Start of Block

-- ==== Sys2Proof/Machine/Load.lean ====
section
/-! DEFINITION. The scalar memory words (spec/11 R205, R212 to R221; spec/13 R252, R255, R257; spec/17 R308 to
R313): loads, stores, atomics, scratchpad words, translation, fences, and the packets to peers. Memory is
accessed at its home in the cycle of issue, and a load's data returns later (logs 2, 8). -/
namespace Sys2Proof.Machine

/-! ### Loads (R219) -/

/-- A value of `size` bytes, sign- or zero-extended. -/
def extend (size : Nat) (sext : Bool) (v : Nat) : Word :=
  if sext then BitVec.ofInt 64 (signed (8 * size) v) else BitVec.ofNat 64 v

/-- What the fills of a read through a handle add to the error counters, when its data returns (R325). -/
def State.fillsAt (s : State) (h : BitVec 4) (o n : Nat) : List ErrorNote :=
  (s.core.spanLines [(h, o, n)]).filterMap (fun x => s.dev.fillNote x.1.kind x.1.key x.1.dieLocal x.2)

/-- The current core asks for the lines of a read through a handle: a release of another core that is deferred on one of
them is flushed (R252). -/
def State.requestAt (s : State) (h : BitVec 4) (o n : Nat) : State :=
  { s with dev := (s.core.spanLines [(h, o, n)]).foldl (fun d x => d.request (some s.core.id) (64 * x.2) 64) s.dev }

/-- A word of S that a peer answers: it waits for the answer to its request, or without a route gets poison (R311,
R313). -/
def State.peerWord (s : State) (t : BitVec 3) (d : BitVec 6) (h : BitVec 4) (p : Page) (a size : Nat) (sext acq : Bool)
    (packet : Packet) : State :=
  let now := s.dev.cycle
  match s.dev.linkTo (peerOf a) with
  | some _ =>
    (s.askPeer p a .load packet).onCore (·.addFlight now 1 (.peer (some d) s.dev.peerNext size sext acq) t (some h))
  | none => s.onCore (·.addFlight now Config.loadLatency (.load d 0 (some (p.lineVa (lineOf a))) []) t (some h))

/-- A load at offset o of handle h: the data is read at the home, or asked of a peer. -/
def State.startLoad (s : State) (t : BitVec 3) (d : BitVec 6) (h : BitVec 4) (o size : Nat) (sext acq : Bool) : State :=
  let plain := fun (_ : Unit) =>
    let (bs, bad) := s.readHandle h o size
    let work := SWork.load d (extend size sext (leNat bs)) bad (s.fillsAt h o size)
    (s.requestAt h o size).onCore (·.addFlight s.dev.cycle Config.loadLatency work t (some h))
  match s.core.handleAddr h o with
  | some (p, a) =>
    if p.kind = .peer then s.peerWord t d h p a size sext acq (.read s.dev.devId 0 (peerAddr a) size) else plain ()
  | none => plain ()

def State.loadOp (s : State) (i : Instr) (t : BitVec 3) (d a : BitVec 6) (h : BitVec 4) (k : BitVec 5) (size : Nat)
    (sext : Bool) : State :=
  s.issue .s t 0 (i.gate s) (fun u => u.startLoad t d h (s.offset a k size).toNat size sext false)

/-! ### Stores (R219, R242) -/

/-- A store to a peer, as a packet; without a route it is lost (R311, R313). -/
def State.storeAtPeer (s : State) (p : Page) (a : Nat) (scope : BitVec 2) (bs : List Byte) : State :=
  match s.dev.linkTo (peerOf a) with
  | some _ => s.askPeer p a .write (.write s.dev.devId 0 (peerAddr a) (bs.map (fun _ => true)) bs scope)
  | none => { s with dev := s.dev.loseWrite s.writer p (p.va + (a - p.frame)) }

/-- A store at offset o of handle h: to memory, to the next plane, or to a peer. -/
def State.storeBytes (s : State) (h : BitVec 4) (o : Nat) (prio : BitVec 8) (scope : BitVec 2) (bs : List Byte) : State :=
  s.writeWith (fun s o bs => match s.core.handleAddr h o with
    | some (p, a) => if p.kind = .peer then s.storeAtPeer p a scope bs else s.writeRun h o prio bs
    | none => s) h o bs

def State.storeOp (s : State) (i : Instr) (t : BitVec 3) (d a : BitVec 6) (h : BitVec 4) (k : BitVec 5) (size : Nat) :
    State :=
  s.issue .s t 0 (i.gate s) (fun u =>
    (u.storeBytes h (s.offset a k size).toNat 0 0 (leBytes size (s.core.reg d).toNat)).onCore (·.signal 1 .s 0 t))

/-- STWP: a word store with a priority (R242). -/
def execStwp (t : BitVec 3) (d : BitVec 5) (a : BitVec 6) (h : BitVec 4) (i : BitVec 5) (s : State) :
    Host.Outcome State Fault Refusal :=
  .next (s.issue .s t 0 (Instr.gate (.stwp t d a h i) s) (fun u =>
    (u.storeBytes h (s.offset a i 4).toNat ((s.core.reg (pairOdd d)).setWidth 8) 0
      (leBytes 4 (s.core.reg (pairEven d)).toNat)).onCore (·.signal 1 .s 0 t)))

/-! ### LDA and STL (R220, R252) -/

/-- LDA: the word zero-extends; it is an acquire. -/
def execLda (t : BitVec 3) (d a : BitVec 6) (h : BitVec 4) (w : BitVec 1) (c : BitVec 2) (q : BitVec 1) (s : State) :
    Host.Outcome State Fault Refusal :=
  .next (s.issue .s t 0 (Instr.gate (.lda t d a h w c q) s)
    (fun u => u.startLoad t d h (s.core.reg a).toNat (accessSize w) false true))

/-- The release of an STL of the current core to a line is deferred (R252): it covers the writes to peers that are out, and the
lines that the core owns. -/
def State.deferFlush (s : State) (line : Nat) : State :=
  let owned := (s.dev.owned.filter (fun x => x.2 = s.core.id)).map (·.1)
  { s with dev := { s.dev with
      lazy := s.dev.lazy ++ [⟨line, s.core.id, s.dev.cycle + Config.fenceLatency + 65536, s.dev.peerNext, owned⟩] } }

/-- STL: its write is performed at its home, and at DIE scope and wider it retires after that; the flush of what it covers is
deferred, or has been performed when it issues (R252, R316; log 83). -/
def execStl (t : BitVec 3) (d a : BitVec 6) (h : BitVec 4) (w : BitVec 1) (c : BitVec 2) (q : BitVec 1) (s : State) :
    Host.Outcome State Fault Refusal :=
  .next (s.issue .s t 0 (Instr.gate (.stl t d a h w c q) s) (fun u =>
    let o := (s.core.reg a).toNat
    let put := fun (u : State) => u.storeBytes h o 0 c (leBytes (accessSize w) (s.core.reg d).toNat)
    match (if c = 0 then none else s.core.lineAt h o) with
    | some line =>
      let u := if s.stlDefers h o c then put (u.deferFlush line)
        else put (if 2 ≤ c.toNat then { u with dev := u.dev.cleanOwned s.core.id } else u)
      u.onCore (·.addFlight s.dev.cycle Config.fenceLatency (.stl c) t (some h))
    | none => (put u).onCore (·.signal 1 .s 0 t)))

/-! ### Atomics (R221, R309, R312) -/

/-- The new value of an atomic on n-bit values (R221). -/
def amoNew (o : AmoOp) (n old x y : Nat) : Nat :=
  match o with
  | .add => (old + x) % 2 ^ n
  | .swap => x
  | .cas => if old = x then y else old
  | .min => if signed n x < signed n old then x else old
  | .max => if signed n old < signed n x then x else old
  | .minu => Nat.min old x
  | .maxu => Nat.max old x
  | .and => Nat.land old x
  | .or => Nat.lor old x
  | .xor => Nat.xor old x
  | .fadd => (redElem (if n = 64 then 3 else 0) 0 old x).1
  | .fmin => (redElem (if n = 64 then 3 else 0) 1 old x).1
  | .fmax => (redElem (if n = 64 then 3 else 0) 2 old x).1

/-- An atomic's operands: the operation, whether wide, the destination, the value and the swap value. -/
structure Amo where
  op   : AmoOp
  wide : Bool
  d    : BitVec 6
  h    : BitVec 4
  o    : Nat
  x    : Nat
  y    : Nat
  tok  : BitVec 3
  deriving DecidableEq, Repr

def Amo.size (a : Amo) : Nat := if a.wide then 8 else 4

/-- The operands of an AMO word as the core stands. -/
def Core.amoOf (c : Core) (op : AmoOp) (t : BitVec 3) (d a : BitVec 6) (h : BitVec 3) (w : BitVec 1) (y : Word) : Amo :=
  let n := 2 ^ (8 * accessSize w)
  ⟨op, w = 1, d, h.setWidth 4, (c.reg a).toNat, (c.reg d).toNat % n, y.toNat % n, t⟩

/-- The bytes that an atomic writes over `old`: a failed compare writes nothing (R221). -/
def Amo.bytes (a : Amo) (old : Nat) : List Byte :=
  if a.op = .cas ∧ old ≠ a.x then [] else leBytes a.size (amoNew a.op (8 * a.size) old a.x a.y)

/-- The old value of an atomic returns. -/
def Core.amoReturns (c : Core) (now : Nat) (a : Amo) (old : Nat) (bad : Option Word) (notes : List ErrorNote) : Core :=
  c.addFlight now Config.loadLatency (.load a.d (BitVec.ofNat 64 old) bad notes) a.tok (some a.h)

/-- The read, modification and write at the location's home. -/
def State.amoAtHome (s : State) (a : Amo) : State :=
  let (bs, bad) := s.readHandle a.h a.o a.size
  let notes := s.fillsAt a.h a.o a.size
  let s' := (s.requestAt a.h a.o a.size).writeHandle a.h a.o 0 (a.bytes (leNat bs))
  s'.onCore (·.amoReturns s.dev.cycle a (leNat bs) bad notes)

End of Block

What to produce
Beginning with the line that has "(leBytes 4 (s.core.reg" and ending with the line that has "q) s) (fun u =>", set down the lines above exactly and include no others.

Result of this task
      (leBytes 4 (s.core.reg (pairEven d)).toNat)).onCore (·.signal 1 .s 0 t)))

/-! ### LDA and STL (R220, R252) -/

/-- LDA: the word zero-extends; it is an acquire. -/
def execLda (t : BitVec 3) (d a : BitVec 6) (h : BitVec 4) (w : BitVec 1) (c : BitVec 2) (q : BitVec 1) (s : State) :
    Host.Outcome State Fault Refusal :=
  .next (s.issue .s t 0 (Instr.gate (.lda t d a h w c q) s)
    (fun u => u.startLoad t d h (s.core.reg a).toNat (accessSize w) false true))

/-- The release of an STL of the current core to a line is deferred (R252): it covers the writes to peers that are out, and the
lines that the core owns. -/
def State.deferFlush (s : State) (line : Nat) : State :=
  let owned := (s.dev.owned.filter (fun x => x.2 = s.core.id)).map (·.1)
  { s with dev := { s.dev with
      lazy := s.dev.lazy ++ [⟨line, s.core.id, s.dev.cycle + Config.fenceLatency + 65536, s.dev.peerNext, owned⟩] } }

/-- STL: its write is performed at its home, and at DIE scope and wider it retires after that; the flush of what it covers is
deferred, or has been performed when it issues (R252, R316; log 83). -/
def execStl (t : BitVec 3) (d a : BitVec 6) (h : BitVec 4) (w : BitVec 1) (c : BitVec 2) (q : BitVec 1) (s : State) :
    Host.Outcome State Fault Refusal :=
  .next (s.issue .s t 0 (Instr.gate (.stl t d a h w c q) s) (fun u =>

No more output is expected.